> Work order: In the entries below, find the line with "opaque polarMother (interleave" and the line with "cell) and U-plane". Reproduce those two lines and every line between them exactly, and nothing more.

--- --- ---

-- ==== Sys2Proof/Config.lean ====
section
/-! DEFINITION. What the spec leaves open: free values (opaque constants that nothing in Lean can evaluate) and the functions
whose values the spec takes from a standard or leaves unstated. No proof can see a value of any of them. -/

namespace Sys2Proof.Config

/-- A fresh value of w bits where the spec leaves one open: applied to State.freeIx, which then advances. DESIGN CHOICE: log entry 7. -/
opaque freeValue (w : Nat) (ix : Nat) : BitVec w

/-- Whether a memory word keeps its old value across the reset of that number (R595); where not, it reads as uncorrectable. DESIGN CHOICE:
log entry 22. -/
opaque survivesReset (reset region word : Nat) : Bool

/-- The result of an operation of the scalar group whose value the spec does not state: a shift by 64 or more, the signed quotient and
remainder of the most negative number by −1. DESIGN CHOICE: log entry 40. -/
opaque scalarOpen : ScalarOp → Word → Word → Word

/-- The values that a vector compare writes for true and for false, and the exponent with which a raw lane of 8 or 16 bits enters a
Z-format: "Vector unit" names the operations and not these codes. DESIGN CHOICE: log entry 41. -/
opaque compareTrue : Lane → Int
opaque compareFalse : Lane → Int
opaque rawExponent : Lane → Int

/-- The integer that a Z-format value gives in a raw lane of 8 or 16 bits. DESIGN CHOICE: log entry 41. -/
opaque zToRaw : Lane → Int → Int → Int

/-- The element that a permute writes where its index names no lane. DESIGN CHOICE: log entry 41. -/
opaque permuteOutside : Lane → Nat → Int

/-- The bytes of a spill area that a save writes, from the registers and the scratchpad bytes it holds: the layout of the area is the save
engine's own (R178). DEDUCED: log entry 45. -/
opaque spillImage (words : List Nat) (bytes : List (Nat × Byte)) : List Byte

/-- The set of a memory-side die's cache in which a line lies, of its 131,072 (R249): how a line's address chooses it is not stated. DESIGN
CHOICE: log entry 28. -/
opaque cacheSet (line : Nat) : Nat

/-- The content of a bulk module's byte, by port × 2⁴⁴ + port address, that nothing has written (R247). DESIGN CHOICE: log entry 31. -/
opaque bulkContent (key : Nat) : Byte

/-- The element and scale bytes of a coded unit, from the numbers of its code tables and its payload: the format of the code tables is the
Jexonalin reference's (R263). DESIGN CHOICE: log entry 8. -/
opaque decodeUnit (elemTable scaleTable : Nat) (payload : List Byte) : List Byte

/-- The hard decisions of a code block after so many iterations, from its descriptor, the layers of an iteration and its working buffer: the
bit-exact model is Jexonalin's (R225). DESIGN CHOICE: log entries 8, 53. -/
opaque ldpcDecode (desc : BitVec 512) (layers iterations : Nat) (buffer : List Int) : List Bool

/-- The codeword of a code block: base graph, lifting size and its K' bits, of TS 38.212 §5.3.2 (R219). DESIGN CHOICE: log entry 8. -/
opaque ldpcEncode (bg z : Nat) (bits : List Bool) : List Bool

/-- The N mother-code bits of a polar code over a segment's K bits, from TS 38.212 §5.3.1: whether the input is interleaved, N, the E of its
rate matching and the parity-check bits (R219, R228). DESIGN CHOICE: log entry 8. -/
opaque polarMother (interleave : Bool) (n e parity wide : Nat) (bits : List Bool) : List Bool

/-- The K bits, its CRC's among them, that the list decoder chooses from a segment's mother-code LLRs, and the descriptor's best path metric
(R228). DESIGN CHOICE: log entries 8, 53. -/
opaque polarDecode (desc : BitVec 512) (segment k : Nat) (llrs : List Int) : List Bool
opaque polarMetric (desc : BitVec 512) (llrs : List Int) : Nat

/-- The E bits of a block code over 1 to 11 bits, of TS 38.212 §5.3.3, and the bits that maximum likelihood finds (R219, R228). DESIGN
CHOICE: log entry 8. -/
opaque blockEncode (e : Nat) (bits : List Bool) : List Bool
opaque blockDecode (a : Nat) (llrs : List Int) : List Bool

/-- The 4,096 bytes of a soak record, whose layout the spec does not give (R305). DESIGN CHOICE: log entry 8. -/
opaque soakBytes (record : SoakRecord) : List Byte

/-- The IDK signature of the device with a UDS (R570) over a message of a domain of R571 (0 SPDM, 1 soak record, 2 partition report, 3 state
blob), and whether a signature verifies with it. DESIGN CHOICE: log entry 8. -/
opaque idkSign (uds : BitVec 256) (domain : Nat) (message : List Byte) : BitVec 912
opaque idkVerifies (uds : BitVec 256) (domain : Nat) (message : List Byte) (signature : BitVec 912) : Bool

/-- Which of the values within 2 units of 2^f Jexonalin's table gives at a fraction of 1 to 65,535 sixteenth-bits (R153, R338). DESIGN
CHOICE: log entry 8. -/
opaque exp2Table (f : Nat) : Nat

/-- KV heads of the model whose descriptor lies at a partition address (R327, R330). DESIGN CHOICE: log entry 8. -/
opaque kvHeads (model : Nat) : Nat

/-- Whether an HBM line lies in the row that a post-package repair names by stack, channel, pseudo channel, bank and row (R532): the map
from rows to lines is not stated. DESIGN CHOICE: log entry 8. -/
opaque inRow (repair : BitVec 64) (line : Nat) : Bool

/-- The frames, from the destination address through the last byte before the FCS, that carry a downlink symbol's C-plane (for a category B
cell) and U-plane (R294, R297), by the value of State.freeIx at the hand-off and the PRBs (eAxC, PRB, X, mantissas): how a symbol is cut
into frames, and the O-RAN headers, follow standards. DESIGN CHOICE: log entries 8, 97. -/
opaque cplaneFrames (ix cell slot symbol : Nat) : List (List Byte)
opaque uplaneFrames (ix cell slot symbol : Nat) (prbs : List (Nat × Nat × Nat × List Int)) : List (List Byte)

/-- The frame that answers an eCPRI delay-measurement request (R475), from its frame and receive timestamp. DESIGN CHOICE: log entry 8. -/
opaque delayResponse (frame : List Byte) (time : BitVec 96) : List Byte

/-- SHAKE256 with 512-bit output, SHA3-512, and whether an Ed448 signature of a message verifies with a public key and a context string
(R558, R562, R573, R574): functions of their standards. DESIGN CHOICE: log entry 8. -/
opaque shake256 (message : List Byte) : BitVec 512
opaque sha3 (message : List Byte) : BitVec 512
opaque edVerifies (key : List Byte) (owner : Bool) (digest : BitVec 512) (signature : List Byte) : Bool

/-- The boot ROM (R556), the certificate chain in one-time memory of the device with a SERIAL (R570), and the layout of measurement 3
(R574). DESIGN CHOICE: log entry 8. -/
opaque bootRom : List Byte
opaque certChain (serial : BitVec 64) : List Byte
opaque securityState (fusedSvn imageSvn : Nat) (ownerHash : BitVec 512) : List Byte

/-- Answers whose bytes the management standards fix (R559, R573): a PLDM discovery answer by its number (0 TID, 1 types, 2 commands, 3
version), FRU data, a PDR repository, and SPDM answers by their number with the value that makes each fresh. DESIGN CHOICE: log entry 8. -/
opaque pldmAnswer (request : Nat) : List Byte
opaque fruData (serial : BitVec 64) (svn : Nat) : List Byte
opaque pdrRepository : List Byte
opaque spdmAnswer (request ix : Nat) : List Byte

/-- Bytes of a chunk of a large SPDM response on a transport. -/
opaque chunkBytes (transport : Nat) : Nat

end Sys2Proof.Config
end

--- --- ---

> Task output:
opaque polarMother (interleave : Bool) (n e parity wide : Nat) (bits : List Bool) : List Bool

/-- The K bits, its CRC's among them, that the list decoder chooses from a segment's mother-code LLRs, and the descriptor's best path metric
(R228). DESIGN CHOICE: log entries 8, 53. -/
opaque polarDecode (desc : BitVec 512) (segment k : Nat) (llrs : List Int) : List Bool
opaque polarMetric (desc : BitVec 512) (llrs : List Int) : Nat

/-- The E bits of a block code over 1 to 11 bits, of TS 38.212 §5.3.3, and the bits that maximum likelihood finds (R219, R228). DESIGN
CHOICE: log entry 8. -/
opaque blockEncode (e : Nat) (bits : List Bool) : List Bool
opaque blockDecode (a : Nat) (llrs : List Int) : List Bool

/-- The 4,096 bytes of a soak record, whose layout the spec does not give (R305). DESIGN CHOICE: log entry 8. -/
opaque soakBytes (record : SoakRecord) : List Byte

/-- The IDK signature of the device with a UDS (R570) over a message of a domain of R571 (0 SPDM, 1 soak record, 2 partition report, 3 state
blob), and whether a signature verifies with it. DESIGN CHOICE: log entry 8. -/
opaque idkSign (uds : BitVec 256) (domain : Nat) (message : List Byte) : BitVec 912
opaque idkVerifies (uds : BitVec 256) (domain : Nat) (message : List Byte) (signature : BitVec 912) : Bool

/-- Which of the values within 2 units of 2^f Jexonalin's table gives at a fraction of 1 to 65,535 sixteenth-bits (R153, R338). DESIGN
CHOICE: log entry 8. -/
opaque exp2Table (f : Nat) : Nat

/-- KV heads of the model whose descriptor lies at a partition address (R327, R330). DESIGN CHOICE: log entry 8. -/
opaque kvHeads (model : Nat) : Nat

/-- Whether an HBM line lies in the row that a post-package repair names by stack, channel, pseudo channel, bank and row (R532): the map
from rows to lines is not stated. DESIGN CHOICE: log entry 8. -/
opaque inRow (repair : BitVec 64) (line : Nat) : Bool

/-- The frames, from the destination address through the last byte before the FCS, that carry a downlink symbol's C-plane (for a category B
cell) and U-plane (R294, R297), by the value of State.freeIx at the hand-off and the PRBs (eAxC, PRB, X, mantissas): how a symbol is cut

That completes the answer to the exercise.